Minimal sizeable graphs—by Giles Gardam

Minimal sizeable graphs—by Giles Gardam

In this appendix we determine minimal sizeable graphs: we construct a sizeable graph (as defined in Definition 4.1) on 24 vertices (Fig. 6), and prove that there exists no such graph on 23 or fewer vertices (Theorem A.5). We also determine the smallest sizeable graphs in certain classes: where the 4 subgraphs are all paths (as in [12]), all cycles, and all cycles defined ‘arithmetically’ as in [14].

Notation

For our sizeable graphs, we will denote the two bipartitions of the vertex sets as \(A = A_0 \sqcup A_1\) and \(B = B_0 \sqcup B_1\), rather than using \(+\) and − as indices. The 4 induced subgraphs \({\varGamma }(A_s, B_t)\) will be referred to as the defining subgraphs of \({\varGamma }\).

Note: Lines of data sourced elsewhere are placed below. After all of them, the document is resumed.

-- ==== Sys2Proof/Machine/State.lean ====
section
/-! DEFINITION. Everything the spec gives the machine to hold (10_state.md), as plain data, and the
machine right after reset (R44, R261). -/

namespace Sys2Proof.Machine

/-- The five registers of the peripheral (R80). -/
inductive Reg where
  | c1
  | s
  | d
  | f
  | flt
  deriving DecidableEq, Repr

/-- The reasons of the model faults of the spec (R40, R224). -/
inductive FaultReason where
  | bufferOverrun
  | noNextMessage
  | emptyChain
  | unsetRead
  deriving DecidableEq, Repr

/-- The fault record (R40): a set of reasons, as one truth value for each. -/
structure FaultSet where
  bufferOverrun : Bool
  noNextMessage : Bool
  emptyChain    : Bool
  unsetRead     : Bool
  deriving DecidableEq, Repr

/-- The Transfer State (R23). `none` in a field but `freqCache` is the spec's value "unset" (R44;
DEDUCED, log entry 5), a read of which raises Fault(UnsetRead); `none` in `freqCache` is the spec's value NONE (R28). -/
structure TransferState where
  msgs      : Option (List Message)
  count     : Option Int
  idx       : Option Int
  nmsg      : Option Int
  written   : Option Int
  read      : Option Int
  restart   : Option Bool
  status    : Option Status
  freqCache : Option Nat
  deriving DecidableEq, Repr

/-- One caller thread (R33): its phase label, the arguments of its call (R170), its locals `result`
and `mst`, and whether a fault has stopped it for good (R40). -/
structure Caller where
  pc      : Phase
  msgs    : List Message
  count   : Int
  result  : Int
  mst     : Bool
  stopped : Bool
  deriving DecidableEq, Repr

/-- The peripheral's operation in flight (R39). -/
inductive Pending where
  | none
  | txByte (b : Byte)
  | rxByte (ack : Bool)
  deriving DecidableEq, Repr

/-- One event of the bus trace (R93). -/
inductive BusEvent where
  | start
  | restart
  | stop
  | sent (b : Byte) (ack : Bool)
  | received (b : Byte) (ack : Bool)
  | arbitrationLost
  deriving DecidableEq, Repr

/-- One entry of the register command trace (R94): `R<-hh` or `R->hh`. -/
inductive RegAccess where
  | write (r : Reg) (v : Byte)
  | read (r : Reg) (v : Byte)
  deriving DecidableEq, Repr

/-- The parameters of R6 that a rule of the state or of an agent depends on: LAYOUT (D1), REG_OFFSETS
(D2), RESTART_MODE (D8), LATE_GUARD (D11), EIO (D17), N_CALLERS (U29), and whether the environment is the
unconstrained one of R234. No rule writes them (DESIGN CHOICE, log entry 8). -/
structure Params where
  layout        : Layout
  regOffsets    : RegOffsets
  restartMode   : RestartMode
  lateGuard     : Bool
  eio           : Nat
  nCallers      : Nat
  unconstrained : Bool
  deriving DecidableEq, Repr

/-- What the last function-like row run on its own returned: the model's own field, not the spec's
(DESIGN CHOICE, log entry 17).
A row that returns nothing leaves it alone, and so does every composite step (R34: the locals of an
invocation are discarded). -/
inductive OpResult where
  | none
  | bool (b : Bool)
  | byte (v : Byte)
  | int (n : Int)
  | message (m : Message)
  | outcome (o : WalkOutcome)
  deriving DecidableEq, Repr

structure State where
  /-- The Transfer State (R23). -/
  ts : TransferState
  /-- The generation of the step in progress (R30). -/
  gen : Nat
  /-- The generation of the last step signalled complete (R30). -/
  doneGen : Nat
  /-- The transfer lock (R31). -/
  locked : Bool
  /-- The watchdog is armed (R32). -/
  wdtArmed : Bool
  /-- The generation passed at arming (R32). -/
  wdtCtx : Nat
  /-- The caller threads by number (R33, R241), numbers rising; an unlisted one is IDLE
and no listed one equals it. -/
  callers : List (Nat × Caller)
  /-- A fault has stopped the interrupt handler for good (R40). -/
  handlerStopped : Bool
  /-- Control register C1 (R35). -/
  c1 : Byte
  /-- Status register S (R36). -/
  status : Byte
  /-- The byte last written to D (R37, R229; DEDUCED, log entry 14). -/
  dTx : Byte
  /-- The receive latch that a read of D returns (R37, R39). -/
  rxLatch : Byte
  /-- Frequency-divider register F (R38). -/
  f : Byte
  /-- Filter register FLT (R38). -/
  flt : Byte
  /-- The operation in flight (R39). -/
  pending : Pending
  /-- The bus trace, oldest first (R39, R93). -/
  bus : List BusEvent
  /-- The register command trace, oldest first (R13, R94). -/
  cmds : List RegAccess
  /-- The return value of each completed transfer call with its caller, oldest first (R13). -/
  returns : List (Nat × Int)
  /-- The fault record (R40). -/
  faults : FaultSet
  /-- The refusal mark (R41). -/
  refused : Bool
  /-- Caller memory (R60): addresses strictly rising, no entry 0. -/
  mem : List Host.Cell
  /-- The parameters of R6; never written (DESIGN CHOICE, log entry 8). -/
  params : Params
  /-- The model's own: the value the last function-like row returned (DESIGN CHOICE, log entry 17). -/
  out : OpResult
  /-- The model's own: the moves to come, soonest first (R11, R236; DESIGN CHOICE, log entry 1). -/
  agenda : List Slot
  /-- The model's own: how many moves were drawn free (`Config.freeMove`; log entry 1). -/
  tick : Nat
  deriving DecidableEq, Repr

/-- What ends the whole machine. The spec's own faults (R40) end one agent and are recorded in
`State.faults` in a next state; they are not these. -/
inductive Fault where
  /-- Raised by `step` for a schedule entry whose word is no word of opcode_table.json (R90: the
  block emits no such value). Safe: the model stops where the block never goes. -/
  | noSuchCommand
  deriving DecidableEq, Repr

/-- What has no meaning in the model. The spec's own refusals (R41) set `State.refused` in a next
state; they are not these. -/
inductive Refusal where
  /-- Answered by `exec` for an instruction that has no meaning yet. Safe: the model stops. -/
  | notModelled (mnemonic : String)
  deriving DecidableEq, Repr

/-- A caller that is in no call. The locals `result` and `mst` have no reset value in the spec
(DESIGN CHOICE, log entry 4). -/
def Caller.atReset : Caller where
  pc := .idle
  msgs := []
  count := 0
  result := 0
  mst := false
  stopped := false

/-- The Transfer State at power-on: every field unset, no frequency cached (R44). -/
def TransferState.unset : TransferState where
  msgs := none
  count := none
  idx := none
  nmsg := none
  written := none
  read := none
  restart := none
  status := none
  freqCache := none

/-- The empty fault record (R44). -/
def FaultSet.empty : FaultSet where
  bufferOverrun := false
  noNextMessage := false
  emptyChain := false
  unsetRead := false

/-- The defaults of R6, and the OPEN N_CALLERS. -/
def Params.default : Params where
  layout := .default
  regOffsets := .default
  restartMode := .perTransition
  lateGuard := true
  eio := 5
  nCallers := Config.nCallers
  unconstrained := false

/-- The machine after reset with the given parameters: R44 with the boot premise of R261 (C1 = `{EN}`,
ARBL = IICIF = 0). S.BUSY is 0 (no other master holds the bus); S.RXAK, D, F and FLT are "any value" in
R44 and hold 0 (DESIGN CHOICE, log entry 4). -/
def State.atPowerOn (params : Params) : State where
  ts := .unset
  gen := 0
  doneGen := 0
  locked := false
  wdtArmed := false
  wdtCtx := 0
  callers := []
  handlerStopped := false
  c1 := cmdIdleByte params.layout
  status := 0x00#8
  dTx := 0x00#8
  rxLatch := 0x00#8
  f := 0x00#8
  flt := 0x00#8
  pending := .none
  bus := []
  cmds := []
  returns := []
  faults := .empty
  refused := false
  mem := []
  params := params
  out := .none
  agenda := []
  tick := 0

/-- The machine after reset, with the default parameters of R6. -/
def State.reset : State := .atPowerOn .default

end Sys2Proof.Machine
end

First, let us sketch why constructing sizeable graphs is a delicate matter. On the large scale, a sizeable graph “looks like” a 4-cycle: think of shrinking each \(A^s\), \(B^t\) to a single vertex, and draw an edge to represent an induced subgraph that is connected. This runs contrary to containing no 4-cycle, which makes constructing such graphs difficult.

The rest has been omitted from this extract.